Friday, November 6, 2009
Loneliness and Solitude
As a writer, I spend much of each day sitting by myself in front of my computer. Sometimes, I enjoy being alone and sometimes I don't. When we are alone there are two possibilities: we can feel lonely or we can enjoy solitude.
Loneliness and solitude are such different spiritual states that I consider them polar opposites. So,what's the difference? Loneliness is anxious and painful—it is a type of suffering of a wounded soul. Henri Nouwen wrote eloquently about the pain of loneliness, “[It is] that strange inner gnawing, that mental hunger, that unsettling unrest that makes us say, ‘I feel lonely.’ “
However, solitude is a contented aloneness. Solitude is peaceful and even joyful. Nouwen argued that a key movement of the spiritual life is from loneliness to solitude. Solitude is the “rest” that St. Augustine was pointing to when he wrote, "Our hearts are restless until they rest in thee, O Lord."

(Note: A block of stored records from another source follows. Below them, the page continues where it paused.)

-- ==== Sys2Proof/Machine/Core.lean ====
section
/-! DEFINITION. The machine as the host sees it. -/

def Sys2Proof.core : Host.Core :=
  { State := Sys2Proof.Machine.State
    Fault := Sys2Proof.Machine.Fault
    Refusal := Sys2Proof.Machine.Refusal
    step := Sys2Proof.Machine.step
    reset := Sys2Proof.Machine.State.reset }
end

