/-- The mnemonic of each row of spec/opcode_table.json. -/
def mnemonicOf : Instr → Mnemonic
  | .brk => .BRK
  | .oraIzx _ | .oraZp _ | .oraImm _ | .oraAbs _ | .oraIzy _ | .oraZpx _ | .oraAby _ | .oraAbx _ => .ORA
  | .kil02 | .kil12 | .kil22 | .kil32 | .kil42 | .kil52 | .kil62 | .kil72 | .kil92 | .kilB2 | .kilD2
  | .kilF2 => .KIL
  | .sloIzx _ | .sloZp _ | .sloAbs _ | .sloIzy _ | .sloZpx _ | .sloAby _ | .sloAbx _ => .SLO
  | .nopZp04 _ | .nopAbs0C _ | .nopZpx14 _ | .nop1A | .nopAbx1C _ | .nopZpx34 _ | .nop3A | .nopAbx3C _
  | .nopZp44 _ | .nopZpx54 _ | .nop5A | .nopAbx5C _ | .nopZp64 _ | .nopZpx74 _ | .nop7A | .nopAbx7C _
  | .nopImm80 _ | .nopImm82 _ | .nopImm89 _ | .nopImmC2 _ | .nopZpxD4 _ | .nopDA | .nopAbxDC _
  | .nopImmE2 _ | .nop | .nopZpxF4 _ | .nopFA | .nopAbxFC _ => .NOP
  | .aslZp _ | .aslAcc | .aslAbs _ | .aslZpx _ | .aslAbx _ => .ASL
  | .php => .PHP
  | .anc0B _ | .anc2B _ => .ANC
  | .bpl _ => .BPL
  | .clc => .CLC
  | .jsr _ => .JSR
  | .andIzx _ | .andZp _ | .andImm _ | .andAbs _ | .andIzy _ | .andZpx _ | .andAby _ | .andAbx _ => .AND
  | .rlaIzx _ | .rlaZp _ | .rlaAbs _ | .rlaIzy _ | .rlaZpx _ | .rlaAby _ | .rlaAbx _ => .RLA
  | .bitZp _ | .bitAbs _ => .BIT
  | .rolZp _ | .rolAcc | .rolAbs _ | .rolZpx _ | .rolAbx _ => .ROL
  | .plp => .PLP
  | .bmi _ => .BMI
  | .sec => .SEC
  | .rti => .RTI
  | .eorIzx _ | .eorZp _ | .eorImm _ | .eorAbs _ | .eorIzy _ | .eorZpx _ | .eorAby _ | .eorAbx _ => .EOR
  | .sreIzx _ | .sreZp _ | .sreAbs _ | .sreIzy _ | .sreZpx _ | .sreAby _ | .sreAbx _ => .SRE
  | .lsrZp _ | .lsrAcc | .lsrAbs _ | .lsrZpx _ | .lsrAbx _ => .LSR
  | .pha => .PHA
  | .alr _ => .ALR
  | .jmpAbs _ | .jmpInd _ => .JMP
  | .bvc _ => .BVC
  | .cli => .CLI
  | .rts => .RTS
  | .adcIzx _ | .adcZp _ | .adcImm _ | .adcAbs _ | .adcIzy _ | .adcZpx _ | .adcAby _ | .adcAbx _ => .ADC
  | .rraIzx _ | .rraZp _ | .rraAbs _ | .rraIzy _ | .rraZpx _ | .rraAby _ | .rraAbx _ => .RRA
  | .rorZp _ | .rorAcc | .rorAbs _ | .rorZpx _ | .rorAbx _ => .ROR
  | .pla => .PLA
  | .arr _ => .ARR
  | .bvs _ => .BVS
  | .sei => .SEI
  | .staIzx _ | .staZp _ | .staAbs _ | .staIzy _ | .staZpx _ | .staAby _ | .staAbx _ => .STA
  | .saxIzx _ | .saxZp _ | .saxAbs _ | .saxZpy _ => .SAX
  | .styZp _ | .styAbs _ | .styZpx _ => .STY
  | .stxZp _ | .stxAbs _ | .stxZpy _ => .STX
  | .dey => .DEY
  | .txa => .TXA
  | .xaa _ => .XAA
  | .bcc _ => .BCC
  | .ahxIzy _ | .ahxAby _ => .AHX
  | .tya => .TYA
  | .txs => .TXS
  | .tas _ => .TAS
  | .shy _ => .SHY
  | .shx _ => .SHX
  | .ldyImm _ | .ldyZp _ | .ldyAbs _ | .ldyZpx _ | .ldyAbx _ => .LDY
  | .ldaIzx _ | .ldaZp _ | .ldaImm _ | .ldaAbs _ | .ldaIzy _ | .ldaZpx _ | .ldaAby _ | .ldaAbx _ => .LDA
  | .ldxImm _ | .ldxZp _ | .ldxAbs _ | .ldxZpy _ | .ldxAby _ => .LDX
  | .laxIzx _ | .laxZp _ | .laxImm _ | .laxAbs _ | .laxIzy _ | .laxZpy _ | .laxAbx _ => .LAX
  | .tay => .TAY
  | .tax => .TAX
  | .bcs _ => .BCS
  | .clv => .CLV
  | .tsx => .TSX
  | .las _ => .LAS
  | .cpyImm _ | .cpyZp _ | .cpyAbs _ => .CPY
  | .cmpIzx _ | .cmpZp _ | .cmpImm _ | .cmpAbs _ | .cmpIzy _ | .cmpZpx _ | .cmpAby _ | .cmpAbx _ => .CMP
  | .dcpIzx _ | .dcpZp _ | .dcpAbs _ | .dcpIzy _ | .dcpZpx _ | .dcpAby _ | .dcpAbx _ => .DCP
  | .decZp _ | .decAbs _ | .decZpx _ | .decAbx _ => .DEC
  | .iny => .INY
  | .dex => .DEX
  | .axs _ => .AXS
  | .bne _ => .BNE
  | .cld => .CLD
  | .cpxImm _ | .cpxZp _ | .cpxAbs _ => .CPX
  | .sbcIzx _ | .sbcZp _ | .sbcImm _ | .sbcImmEB _ | .sbcAbs _ | .sbcIzy _ | .sbcZpx _ | .sbcAby _
  | .sbcAbx _ => .SBC
  | .iscIzx _ | .iscZp _ | .iscAbs _ | .iscIzy _ | .iscZpx _ | .iscAby _ | .iscAbx _ => .ISC
  | .incZp _ | .incAbs _ | .incZpx _ | .incAbx _ => .INC
  | .inx => .INX
  | .beq _ => .BEQ
  | .sed => .SED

Even though I associate solitude with certain places where I am alone, the most important solitude is an inner spiritual state that we can carry with us wherever we go. To cultivate this inner solitude I find it necessary to withdraw from the busyness of daily life from time to time. However, withdrawing by itself will not create solitude-- solitude is the byproduct of a soul at peace with itself.